Soldier A: Behind Iraqi Lines Read online

Page 9


  ‘Either they’ve been captured,’ Andrew said, ‘or they somehow managed to get off and leg out by a different route. If they don’t turn up by nightfall, we’ll do the same.’

  ‘Get captured or leg out?’ Taff asked, attempting some levity even though he felt as bad as he looked, which was truly dreadful.

  ‘Leg out,’ Andrew confirmed. He then looked carefully at Taff. ‘Are you OK?’

  ‘I’ll survive,’ Taff said.

  Andrew glanced down the hill. ‘I left my GPMG down there,’ he said to Danny, ‘when you told us to run. Even I couldn’t carry that on the run. Now I feel naked.’

  ‘You’ve still got your M16,’ Danny replied, ‘and that’s all you’ll want if we’re to march all the way to the Syrian border.’

  ‘I don’t think I’ll make that,’ Taff said, looking serious. ‘I feel nauseous and absolutely drained. Bloody awful, in fact. Why don’t we try an aircrew beacon?’

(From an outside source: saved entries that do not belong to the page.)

-- ==== Sys2Proof/Config.lean ====
section
/-! DEFINITION. What the spec leaves open: free values (opaque, so that nothing proves a value of them), and the fixed numbers
of the part. The board's own parameters come from the configuration record and are state (`Machine.BoardConfig`). -/

namespace Sys2Proof.Config

/-- FREE VALUE (log entry 2). What the byte at an address holds after a cold start cut the write burst that was
storing to it: "may leave its halfwords partly written" (R122, R174). The first argument is `State.freeCount`. -/
opaque cutWriteByte : Nat → Nat → Byte

/-- R159, R162: the marker halfword of the serial ROM. -/
def romMarker : Half := 0xB62C

/-- R162: one past the last byte address of the serial ROM. -/
def romEnd : Nat := 0x1000000

/-- R161: the read instruction byte of the serial ROM. -/
def romReadInstruction : Byte := 0x03

/-- R168: the halfwords the load area holds. -/
def loadAreaLength : Nat := 2048

/-- R162, R169: the largest data length of a record in halfwords. -/
def maxRecordLength : Nat := 524288

/-- R169: the byte address an image record may not pass. -/
def imageLimit : Nat := 0x100000

/-- R56: the most tags the look-ahead window holds. -/
def windowLength : Nat := 32

/-- R126: where an entry's passed-over count saturates and the entry is aged. -/
def agedCount : Nat := 32

/-- R132: the refreshes of a refresh burst. -/
def burstRefreshes : Nat := 8

/-- R119: the most halfwords of one burst. -/
def burstLength : Nat := 16

/-- R119: the most halfwords of one transfer of a part block. -/
def transferLength : Nat := 2048

/-- R62: the fewest dots of an effective budget, the dots of one strobe block. -/
def blockDots : Nat := 256

/-- R141: the crystal cycles the settle counter counts. -/
def settleCycles : Nat := 4096

end Sys2Proof.Config
end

  ‘We will,’ Andrew said, still glancing down the hill to the MSR, where the Iraqi troops were climbing back onto their trucks. ‘They seem to have given up down there. If they have, if they leave, we’ll try signalling with the beacon and hope to God that something turns up.’

  At noon the Iraqis were still searching the area below, so Andrew, Danny and Taff nibbled at the last of the high-calorie rations in their individual escape belts, checked their location with the aid of the belt’s small-scale map and button compass, and decided between them what way to go when the Iraqis departed.

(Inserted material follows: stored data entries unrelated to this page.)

-- ==== Sys2Proof/Syntax.lean ====
section
/-! DEFINITION. The commands of the FC-62: one constructor of `Instr` per row of spec/opcode_table.json, with the operands
the row needs from outside the part. A host command carries the fields of its command cell (10.5) as the cell holds them, so a
value outside a range reaches the command's own checks (R194). An event carries what the environment decides: a bus cycle, a
sample, a raw conversion, the bytes the serial ROM drives (none where no device drives Data in), which pin, which channel. -/

namespace Sys2Proof

/-- The two motor channels (10.2, channel). -/
inductive Chan where
  | doc | paper
  deriving DecidableEq, Repr

/-- The two debounced line inputs (10.2, input). -/
inductive InputLine where
  | hook | key
  deriving DecidableEq, Repr

/-- The direction of a memory transfer (6.2). -/
inductive Dir where
  | read | write
  deriving DecidableEq, Repr

/-- A line ring's id, 0 to 3 (R1). -/
abbrev RingId := Fin 4

/-- One command of the block: one row of spec/opcode_table.json. -/
inductive Instr where
  -- host commands (R181, 10.5)
  | loadTable (tag table : Byte) (length : Half) (source : Word)
  | setRing (tag ring producer consumer : Byte) (slots words : Half) (base : Word)
  | startScan (tag ring : Byte) (mode start k profile : BitVec 4) (theta skip trailing : Byte)
      (width pageLimit feedLimit : Half) (stopMargin restartMargin : Byte)
  | startScanCal (tag : Byte) (lamp : Bool) (lines : Byte) (width interval : Half) (destination : Word)
  | stopScan (tag : Byte)
  | startPrint (tag ring k profile threshold : Byte) (headWidth shift budget trailing : Half)
  | stopPrint (tag : Byte)
  | pausePrint (tag : Byte)
  | resumePrint (tag : Byte)
  | linkRings (tag source destination : Byte) (keep : Half)
  | unlink (tag : Byte)
  | moveMotor (tag channel direction profile : Byte) (steps : Half)
  | holdMotor (tag channel : Byte)
  | releaseMotor (tag channel : Byte)
  | setPower (tag target : Byte) (snapBack : Bool) (ratio wakeTimer : Half)
  | switchClock (tag target : Byte)
  | stopAll (tag : Byte)
  | reboot (tag : Byte)
  | unknownCommand (tag code : Byte)
  -- command taking and arrivals (R136, R178, R179)
  | commandTakeStart
  | commandPutWrite (value : Half)
  | responseTakeWrite (value : Half)
  | summaryWordWrite (value : Half)
  | lineRingPutWrite (ring : RingId) (value : Half)
  | lineRingTakeWrite (ring : RingId) (value : Half)
  | controlBlockWrite (offset : Byte) (value : Half)
  -- the host bus (R135)
  | hostRead (address : BitVec 22)
  | hostWrite (address : BitVec 22) (data : Half) (lowEnable highEnable : Bool)
  -- page memory controller (chapter 6)
  | burstEnter (dir : Dir)
  | accessEnd
  | refreshEnd
  | refreshTimerExpiry
  | closeTimerExpiry (bank : Fin 2)
  | refreshBurstDone
  | selfRefreshEntry
  -- line rings (R10, R11)
  | slotWritesAcknowledged (ring : RingId)
  | pageEndTagAcknowledged (ring : RingId)
  -- motors (R84)
  | stepIntervalExpiry (channel : Chan)
  -- scan path (R30, R49)
  | readoutComplete (samples : List Byte)
  | calTriggerExpiry
  | calReadoutComplete (samples : List Byte)
  | calSumsAcknowledged
  -- copy link (R19, R20)
  | linkTakeSourceLine
  | linkReadComplete
  -- print path (chapter 3)
  | fetchStart
  | tagReadComplete
  | windowReadComplete
  | fetchComplete
  | shiftInStart
  | shiftInComplete
  | lineLatch (elapsed : Half)
  | phaseEnd
  | nextPhaseStart
  | slewBegin
  | printStreamOff
  -- sense unit and line inputs (chapter 5)
  | sweepPeriodExpiry
  | conversionComplete (raw : Byte)
  | standbyTimerExpiry
  | ringEdge
  | edgeGapExpiry
  | burstEndExpiry
  | silenceTimerExpiry
  | inputLevelChange (input : InputLine) (high : Bool)
  | debounceExpiry (input : InputLine)
  -- clocks and power (chapter 7)
  | settleCountReached
  | startWindowExpiry
  | pllLock
  | lockWindowExpiry
  | fastRcRunning
  | switchComplete
  | lossWindowExpiry
  | wakeTimerExpiry
  | hostClockStop
  | standbyEntry
  -- boot (chapter 8)
  | powerOnDetect
  | resetPinLow
  | resetPinHigh
  | romHeaderRead (marker count : List (Option Byte))
  | recordHeaderRead (typeAndTable length destination check image : List (Option Byte))
  | configRecordRead (data : List (Option Byte))
  | tableRecordRead (data : List (Option Byte))
  | imageWritesAcknowledged
  | releaseWritesAcknowledged
  | faultPulseTimerExpiry
  -- cell unit completions (chapter 9)
  | responseCellAcknowledged
  | responsePutAcknowledged
  | snapshotAcknowledged
  | tableLoadReadsComplete
  | stopAllComplete
  deriving DecidableEq, Repr

end Sys2Proof
end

  This they did not do until late afternoon, but finally they drove off, heading back across the MSR, the way they had come. Eventually they became no more than a puff of dust in the distant flatlands.

  When the Iraqis had disappeared completely, Andrew unclipped the surface-to-air rescue beacon, or SARBE, from his kit belt. It was actually a small radio used for emergency communications between an aircraft and a party on the ground by means of a repeated, coded signal. Though they are mostly used by aircrew in case of crashes, the SAS carried them in the event of the loss of the bigger, more powerful PRC 319 radio. As they had lost that, as well as their SATCOM GPS, when they lost Ricketts and Geordie, Andrew was glad he had had the sense the bring his SARBE along instead of dumping it with his bergen. Using it, he sent a distress signal out and prayed that an AWACS aircraft would pick it up and attempt a rescue.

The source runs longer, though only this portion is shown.